§ Prompt: From the entries below, return exactly the lines beginning at the one that contains "namespace Sys2Proof.Machine" and ending at the one that contains "def execLdReg (x", both of them included, and only those lines.

[Data shown — start]

-- ==== Sys2Proof/Machine/Alu.lean ====
section
/-! DEFINITION. The register instructions and the random byte (42_alu). None can fault. -/

namespace Sys2Proof.Machine

/-- `6xnn`: `V[x] <- nn` (42_alu R161). -/
def execLdByte (x : Nibble) (nn : Byte) (s : State) : Result := .next ((s.writeV x nn).advance 2)

/-- `7xnn`: `V[x] <- (V[x] + nn) mod 256`, no flag (42_alu R162). -/
def execAddByte (x : Nibble) (nn : Byte) (s : State) : Result := .next ((s.writeV x (s.readV x + nn)).advance 2)

/-- `8xy0`: `V[x] <- V[y]` (42_alu R163). -/
def execLdReg (x y : Nibble) (s : State) : Result := .next ((s.writeV x (s.readV y)).advance 2)

/-- `8xy1`: `V[x] <- V[x] | V[y]`, no flag (42_alu R164). -/
def execOrReg (x y : Nibble) (s : State) : Result := .next ((s.writeV x (s.readV x ||| s.readV y)).advance 2)

/-- `8xy2`: `V[x] <- V[x] & V[y]`, no flag (42_alu R165). -/
def execAndReg (x y : Nibble) (s : State) : Result := .next ((s.writeV x (s.readV x &&& s.readV y)).advance 2)

/-- `8xy3`: `V[x] <- V[x] ^ V[y]`, no flag (42_alu R166). -/
def execXorReg (x y : Nibble) (s : State) : Result := .next ((s.writeV x (s.readV x ^^^ s.readV y)).advance 2)

/-- `8xy4`: the sum, `VF` the carry (42_alu R167). -/
def execAddReg (x y : Nibble) (s : State) : Result :=
  .next ((s.writeResultAndFlag x (s.readV x + s.readV y) (carryOut (s.readV x) (s.readV y))).advance 2)

/-- `8xy5`: `V[x] − V[y]`, `VF` = no borrow (42_alu R168). -/
def execSubReg (x y : Nibble) (s : State) : Result :=
  .next ((s.writeResultAndFlag x (s.readV x - s.readV y) (noBorrow (s.readV x) (s.readV y))).advance 2)

/-- `8xy6`: `V[x] >> 1`, `VF` = old bit 0; `y` is ignored (42_alu R169). -/
def execShr (x _y : Nibble) (s : State) : Result :=
  .next ((s.writeResultAndFlag x (s.readV x >>> 1) (shiftedOutRight (s.readV x))).advance 2)

/-- `8xy7`: `V[y] − V[x]`, `VF` = no borrow (42_alu R170). -/
def execSubnReg (x y : Nibble) (s : State) : Result :=
  .next ((s.writeResultAndFlag x (s.readV y - s.readV x) (noBorrow (s.readV y) (s.readV x))).advance 2)

/-- `8xyE`: `V[x] << 1`, `VF` = old bit 7; `y` is ignored (42_alu R171). -/
def execShl (x _y : Nibble) (s : State) : Result :=
  .next ((s.writeResultAndFlag x (s.readV x <<< 1) (shiftedOutLeft (s.readV x))).advance 2)

/-- `draw_rnd()`: the next random byte, a free value, and the state that has drawn it (42_alu R173). -/
def State.drawRnd (s : State) : Byte × State := (Config.randomByte s.rndDraws, { s with rndDraws := s.rndDraws + 1 })

/-- `Cxnn`: `V[x] <- draw_rnd() & nn` (42_alu R172). -/
def execRnd (x : Nibble) (nn : Byte) (s : State) : Result :=
  .next ((s.drawRnd.2.writeV x (s.drawRnd.1 &&& nn)).advance 2)

end Sys2Proof.Machine
end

[Data shown — finish]

§ Exercise result:
namespace Sys2Proof.Machine

/-- `6xnn`: `V[x] <- nn` (42_alu R161). -/
def execLdByte (x : Nibble) (nn : Byte) (s : State) : Result := .next ((s.writeV x nn).advance 2)

/-- `7xnn`: `V[x] <- (V[x] + nn) mod 256`, no flag (42_alu R162). -/
def execAddByte (x : Nibble) (nn : Byte) (s : State) : Result := .next ((s.writeV x (s.readV x + nn)).advance 2)

/-- `8xy0`: `V[x] <- V[y]` (42_alu R163). -/
def execLdReg (x y : Nibble) (s : State) : Result := .next ((s.writeV x (s.readV y)).advance 2)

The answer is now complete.